Восстание - разложившееся от любовного экстаза лицо - срывает с Бога его наивную маску, и тем самым рушится в шуме времени подавление. Катастрофа - это то, чем воспламеняется ночной горизонт, то, для чего вошло в транс растерзанное существование, - она есть Революция - она - время, освобожденное от всех цепей, и чистое изменение, она - скелет, вышедший, как из кокона, из трупа и живущий садистски ирреальным существованием смерти.
IV
Тем самым природа времени как объекта экстаза оказывается подобной экстатической природе я, которое умирает. Ибо и та, и другая суть чистые изменения; и та, и другая имеют место в плане некого иллюзорного существования.
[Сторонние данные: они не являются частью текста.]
-- ==== Sys2Proof/Machine/Power.lean ====
section
/-!
DEFINITION. Reset and its causes, the life-cycle change, start-up and secure boot, voltage scaling, clocks, temperature and the watchdog
(R477-R481, R500, R501, R525-R545).
-/
namespace Sys2Proof.Machine

/-! ## The reset state (R199, R532, R536, R537) -/

/-- Whether an address lies in MRAM, whose contents a reset keeps. -/
def isMram (a : Nat) : Bool := decide (0x60000000 ≤ a ∧ a < 0x61000000)

/-- What an interrupted record leaves (R511, R512): with `torn` 1 the reset came before the record's first words were written, with 2 before its
last; either way the word at 0x78 is zero. -/
def Mod.tearRecord (m : Mod) (torn : Nat) : Mod :=
  match m.recorder.undo with
  | some (j, old) =>
    if torn = 1 then m.poke (recAt j) (old.take 0x78 ++ List.replicate 8 0)
    else if torn = 2 then m.poke (recAt j + 0x78) (List.replicate 8 0)
    else m
  | none => m

/-- MRAM words written and not yet durable: each keeps its old value, its new one, or holds undefined content, a free value (R200). -/
def Mod.tearMram (m : Mod) : Mod :=
  m.each (m.ten.harts.flatMap (fun e => e.2.mramPend)) (fun m a =>
    let (v, m) := m.draw 64
    m.poke a (toLE 8 v))

/-- A module of which fuses, MRAM and what has left it alone are kept, held in reset by a cause. -/
def Mod.cleared (m : Mod) (cause : Nat) : Mod :=
  { nv := m.nv, mem := m.mem.filter (fun e => isMram e.1), out := m.out, freeCount := m.freeCount,
    power := { held := cause, cause := cause, tempMax := m.power.tempMax, trip := m.num 0x206004 } }

/-- The bridge entries that a reset leaves: a hart's read that waits is quarantined with its GEN, and what was in quarantine stays there (R296). -/
def Mod.quarantined (m : Mod) : Table TagSt :=
  (m.welt.tags.filter (fun e => e.2.state == .quarantine || (e.2.state == .waiting && (match e.2.master with
    | .hart _ => true
    | _ => false)))).map (fun e => (e.1, { gen := e.2.gen, state := .quarantine, outstanding := true }))

/-- XSPI_RESET_N driven (R561). -/
def Mod.setXspi (m : Mod) (level : Bool) : Mod :=
  if m.power.xspi = level then m else { m with power := { m.power with xspi := level } }.emit (.xspiReset level)

/-- The reset state with a cause: everything but fuses, MRAM, reads in quarantine and what has left the module is as at power-on, and the Lace line is
OFF. -/
def Mod.resetState (m : Mod) (cause torn : Nat) : Mod :=
  let tags := m.quarantined
  let m := ((((m.tearRecord torn).tearMram).setDrive .off).setXspi false).cleared cause
  { m with welt := { m.welt with tags := tags } }.set 0x613001 tags.length

/-- RESET_ASSERT (R532): RESET_N falls. `low` says how far a record under way had come, 0 where none was; a low shorter than 50 ns, none here, is
ignored (R559). -/
def resetAssert (low : Option Nat) (m : Mod) : Mod :=
  match low with
  | some torn => m.resetState 1 torn
  | none => m

/-- RESET_ASSERT. -/
def execResetAssert (low : Option Nat) (s : State) : Host.Outcome State Fault Refusal :=
  .next { s with mod := resetAssert low s.mod }

/-! ## Start-up, steps 1 to 5 (R234, R481, R497, R538) -/

/-- A new LC_NONCE from the DRBG (R479). -/
def Mod.newNonce (m : Mod) : Mod :=
  let (n, m) := m.drawOctets 16
  m.setOct 0x640003 n

/-- The module out of reset, its voltage loop started (R528, R538). -/
def Mod.released (m : Mod) : Mod := { m with power := { m.power with held := 0, avs := true } }

/-- The end of a reset: TRIAD_POS is sampled, partly blown fuse groups are completed, the fuses read and the voltage loop started; the DRBG is
instantiated and LC_NONCE drawn. Start-up stands at step 4. `pos` is TRIAD_POS, `ref` the REFCLK pairs present. -/
def Mod.startUp (m : Mod) (pos ref : Nat) : Mod :=
  let cause := m.power.held
  let m := m.released
  let m : Mod := { m with nv := { m.nv with fuses := { m.nv.fuses with groups := m.nv.fuses.groups.map (fun g => if g = 0 then 0 else 255) } } }
  let m := ((m.set 0x203002 cause).set 0x600001 (pos % 4)).set 0x205002 (ref % 4096)
  let m := (((m.set 0x205003 15).set 0x204003 m.nv.fuses.vcoreMin).set 0x206002 m.power.tempMax).set 0x206005 m.power.tempMax
  let m := ((m.set 0x643002 1).set 0x643005 m.nv.ledger.length).newNonce
  (((m.set 0x203001 1).stepDone 1).stepDone 2).stepDone 3

/-- RESET_RELEASE (R538): RESET_N rises. A module whose TEST balls are not all low enters a factory test mode and does not start (R554): it stays
held until RESET_N falls again. -/
def resetRelease (pins : Straps) (ref : Nat) (m : Mod) : Mod :=
  if m.power.held ≠ 1 ∨ m.power.factory then m
  else if pins.test then { m with power := { m.power with factory := true } }
  else m.startUp pins.pos ref

/-- RESET_RELEASE. -/
def execResetRelease (pins : Straps) (ref : Nat) (s : State) : Host.Outcome State Fault Refusal :=
  .next { s with mod := resetRelease pins ref s.mod }

/-- INTERNAL_RESET_END (R536): an internal reset's hold ends; a thermal reset is held until the hottest sensor reads TEMP_TRIP - 15 °C or less. -/
def internalResetEnd (pos ref : Nat) (m : Mod) : Mod :=
  let p := m.power
  if p.held < 2 ∨ (p.held = 6 ∧ !b32.le p.tempMax (b32.sub p.trip 0x41700000)) then m else m.startUp pos ref

/-- INTERNAL_RESET_END. -/
def execInternalResetEnd (pos ref : Nat) (s : State) : Host.Outcome State Fault Refusal := .next { s with mod := internalResetEnd pos ref s.mod }

/-- The boot key of the life-cycle state: KEY_SEL and the fused hash (R477). -/
def Mod.bootKey (m : Mod) : Option (Nat × List Byte) :=
  let f := m.nv.fuses
  let st := m.lcState
  if st = lcManufactured ∨ st = lcReturned ∨ (st = lcProvisioned ∧ f.okHash.isEmpty) then some (0, f.vkHash)
  else if st = lcProvisioned ∨ st = lcOperational then some (1, f.okHash)
  else none

/-- Why the boot ROM does not accept a copy, in the order of R501: 1 read, 2 header, 3 key hash, 4 signature, 5 SVN, 6 serial, 7 range; 0 accepts.
`none` is a copy that could not be read. -/
def Mod.copyCause (m : Mod) (copy : Option (List Byte)) : Nat :=
  match copy with
  | none => 1
  | some b =>
    let len := field b 0x8 4
    let off := field b 0xC 4
    let entry := field b 0x10 4
    let key := slice b 0x100 97
    match m.bootKey with
    | none => 2
    | some (sel, hash) =>
      if slice b 0 4 ≠ [0x4B, 0x42, 0x4F, 0x54] ∨ field b 4 2 ≠ 1 ∨ field b 6 1 ≠ sel ∨ 2 < field b 7 1 ∨
          !(slice b 0x18 32).all (fun x => decide (0x20 ≤ x.toNat ∧ x.toNat ≤ 0x7E)) then 2
      else if Config.sha384 key ≠ hash then 3
      else if !Config.ecdsaOk key (slice b 0x180 96) (b.take 0x180 ++ slice b 0x1000 len) then 4
      else if field b 0x14 4 < m.nv.fuses.minSvn ∨ 64 < field b 0x14 4 then 5
      else if field b 0x38 4 ≠ 0 ∧ field b 0x38 4 ≠ m.num 0x101804 then 6
      else if len < 4 ∨ 4194304 < len ∨ off % 4096 ≠ 0 ∨ 0x600000 < off + len ∨ entry < off ∨ off + len ≤ entry then 7
      else 0

/-- The image stored for engine g, where it passes the check: STOPPED (R175). -/
def Mod.loadStoredEngine (m : Mod) (g : Nat) (img : List Byte) : Mod :=
  let m := m.setEngine g { m.engine g with image := img }
  if logicCheck g img (m.loadedOwn g) false % 8192 = 0 then
    loadEngine g (m.set 0x581010 (field img (img.length - 4) 4) g)
  else m

/-- Step 6 as the module carries it out: the start-up Last, the profile banks and the logic images (R31, R88, R175). The objects stand at their
defaults since the reset (R9). -/
def Mod.loadDefaults (m : Mod) : Mod :=
  let m := m.loadStartLast.showBounds.each ((List.range 60).map (· + 4)) Mod.loadProfile
  m.each m.nv.logic (fun m e => m.loadStoredEngine e.1 e.2)

/-- A copy accepted: its image in supervisor SRAM, the supervisor started at ENTRY; step 6 begins (R501, R538). -/
def Mod.bootFrom (m : Mod) (copy causeA : Nat) (b : List Byte) : Mod :=
  let svn := field b 0x14 4
  let sel := field b 6 1
  let m := (((m.set 0x644001 copy).set 0x644002 svn).set 0x644003 causeA).set 0x644004 sel
  let m := (m.setOct 0x100A00 (slice b 0x18 32)).raise 0x0A10 [copy, svn, sel]
  let m := (m.poke (0x20000000 + field b 0xC 4) (slice b 0x1000 (field b 0x8 4))).emit (.boot (field b 0x10 4))
  ((m.stepDone 4).stepDone 5).loadDefaults

/-- SECURE_BOOT (R501, R561): XSPI_RESET_N rises before the first read; copy A is tried, then copy B; where neither is accepted, event 0x0A11 and the boot ROM halts. -/
def secureBoot (a b : Option (List Byte)) (m : Mod) : Mod :=
  if m.num 0x203001 ≠ 4 ∨ m.power.halted then m
  else
    let m := m.setXspi true
    let ca := m.copyCause a
    let cb := m.copyCause b
    if ca = 0 then m.bootFrom 0 0 (a.getD [])
    else if cb = 0 then m.bootFrom 1 ca (b.getD [])
    else (({ m with power := { m.power with halted := true } }).set 0x644003 (ca + 256 * cb)).raise 0x0A11 [ca, cb]

/-- SECURE_BOOT. -/
def execSecureBoot (a b : Option (List Byte)) (s : State) : Host.Outcome State Fault Refusal := .next { s with mod := secureBoot a b s.mod }

/-! ## Start-up, steps 6 to 8 (R538) -/

/-- CONFIG_DONE (R538): a write of 1 in step 6 completes it, and lane training begins. -/
def configDone (path : Path) (v : Nat) (m : Mod) : Mod :=
  if v ≠ 1 then m.report path abValue else m.served path (fun m => m.stepDone 6)

/-- CONFIG_DONE. -/
def execConfigDone (path : Path) (v : Nat) (s : State) : Host.Outcome State Fault Refusal :=
  .next { s with mod := s.mod.access path (fun (m : Mod) => configDone path v m) }

/-- LANES_UP_COMPLETE (R538): step 7 completes when every Welt link with LANES other than 0 is out of TRAIN, or 100 ms have elapsed. -/
def lanesUpComplete (elapsed : Bool) (m : Mod) : Mod :=
  if elapsed || (List.range 24).all (fun l => m.num 0x611001 l == 0 || m.lkState l != lkTrain) then m.stepDone 7 else m

/-- LANES_UP_COMPLETE. -/
def execLanesUpComplete (elapsed : Bool) (s : State) : Host.Outcome State Fault Refusal := .next { s with mod := lanesUpComplete elapsed s.mod }

/-! ## Internal resets (R535, R536) -/

/-- SYSCLK_LOSS (R535): cause 7. -/
def sysclkLoss (m : Mod) : Mod := if m.power.held = 1 then m else m.resetState 7 0

/-- SYSCLK_LOSS. -/
def execSysclkLoss (s : State) : Host.Outcome State Fault Refusal := .next { s with mod := sysclkLoss s.mod }

/-- JTAG_RESET (R536): a system reset through the debug module, where core debug is open (R503): cause 5. -/
def jtagReset (m : Mod) : Mod := if m.power.held ≠ 0 ∨ m.debugState = 0 then m else m.resetState 5 0

/-- JTAG_RESET. -/
def execJtagReset (s : State) : Host.Outcome State Fault Refusal := .next { s with mod := jtagReset s.mod }

/-- Whether WDT_PERIOD has elapsed without a kick (R536). -/
def Mod.wdtDue (m : Mod) (now : Nat) : Bool := m.num 0x203006 != 0 && decide (m.power.wdtAt + m.num 0x203006 * 1000000 ≤ now)

/-- SW_RESET (R536): 0xA5 written from M mode to aperture 0, or through the supervisor's dictionary port: cause 3, or 4 where the watchdog expires in
the same cycle (R543). Any other path or value is refused. -/
def swReset (aperture : Bool) (path : Path) (mMode : Bool) (v now : Nat) (m : Mod) : Mod :=
  if v = 0xA5 ∧ (if aperture then mMode else path == .supervisor) then m.resetState (if m.wdtDue now then 4 else 3) 0 else m.report path abAccess

/-- SW_RESET. -/
def execSwReset (aperture : Bool) (path : Path) (mMode : Bool) (v : Timed Nat) (s : State) : Host.Outcome State Fault Refusal :=
  .next { s with mod := s.mod.access path (fun (m : Mod) => swReset aperture path mMode v.it v.now m) }

/-- WATCHDOG_EXPIRY (R536): WDT_PERIOD has elapsed without a kick: cause 4. -/
def watchdogExpiry (now : Nat) (m : Mod) : Mod :=
  if m.power.held ≠ 0 ∨ !m.wdtDue now then m else m.resetState 4 0

/-- WATCHDOG_EXPIRY. -/
def execWatchdogExpiry (now : Nat) (s : State) : Host.Outcome State Fault Refusal := .next { s with mod := watchdogExpiry now s.mod }

/-- WDT_KICK (R536, R544): 0x5A written from M mode, at aperture 0 or through the object, begins the period again. -/
def wdtKick (path : Path) (mMode : Bool) (v now : Nat) (m : Mod) : Mod :=
  if !mPath path mMode then m.report path abAccess
  else if v ≠ 0x5A then m.report path abValue
  else m.served path (fun m => { m with power := { m.power with wdtAt := now } })

/-- WDT_KICK. -/
def execWdtKick (path : Path) (mMode : Bool) (v now : Nat) (s : State) : Host.Outcome State Fault Refusal :=
  .next { s with mod := s.mod.access path (fun (m : Mod) => wdtKick path mMode v now m) }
Но если жадный и упрямый вопрос "что существует?" пронизывает все еще безбрежный беспорядок мысли, переживающей но манер я, которое умирает, катастрофу времени, каково будет значение в этот момент ответа "время - лишь бесконечная пустота"? или совсем иного ответа, не признающего за временем бытия?
Или каким будет значение ответа противоположного: "бытие есть время"?
Яснее, чем в неком порядке, ограниченном неукоснительной реализацией порядка, проблема бытия времени может быть высвечена в беспорядке, охватывающем множество мыслимых форм. Прежде всего отвергается - поскольку принято избегать разрывающей всякую проблему дистанции - попытка диалектического построения противоречащих ответов.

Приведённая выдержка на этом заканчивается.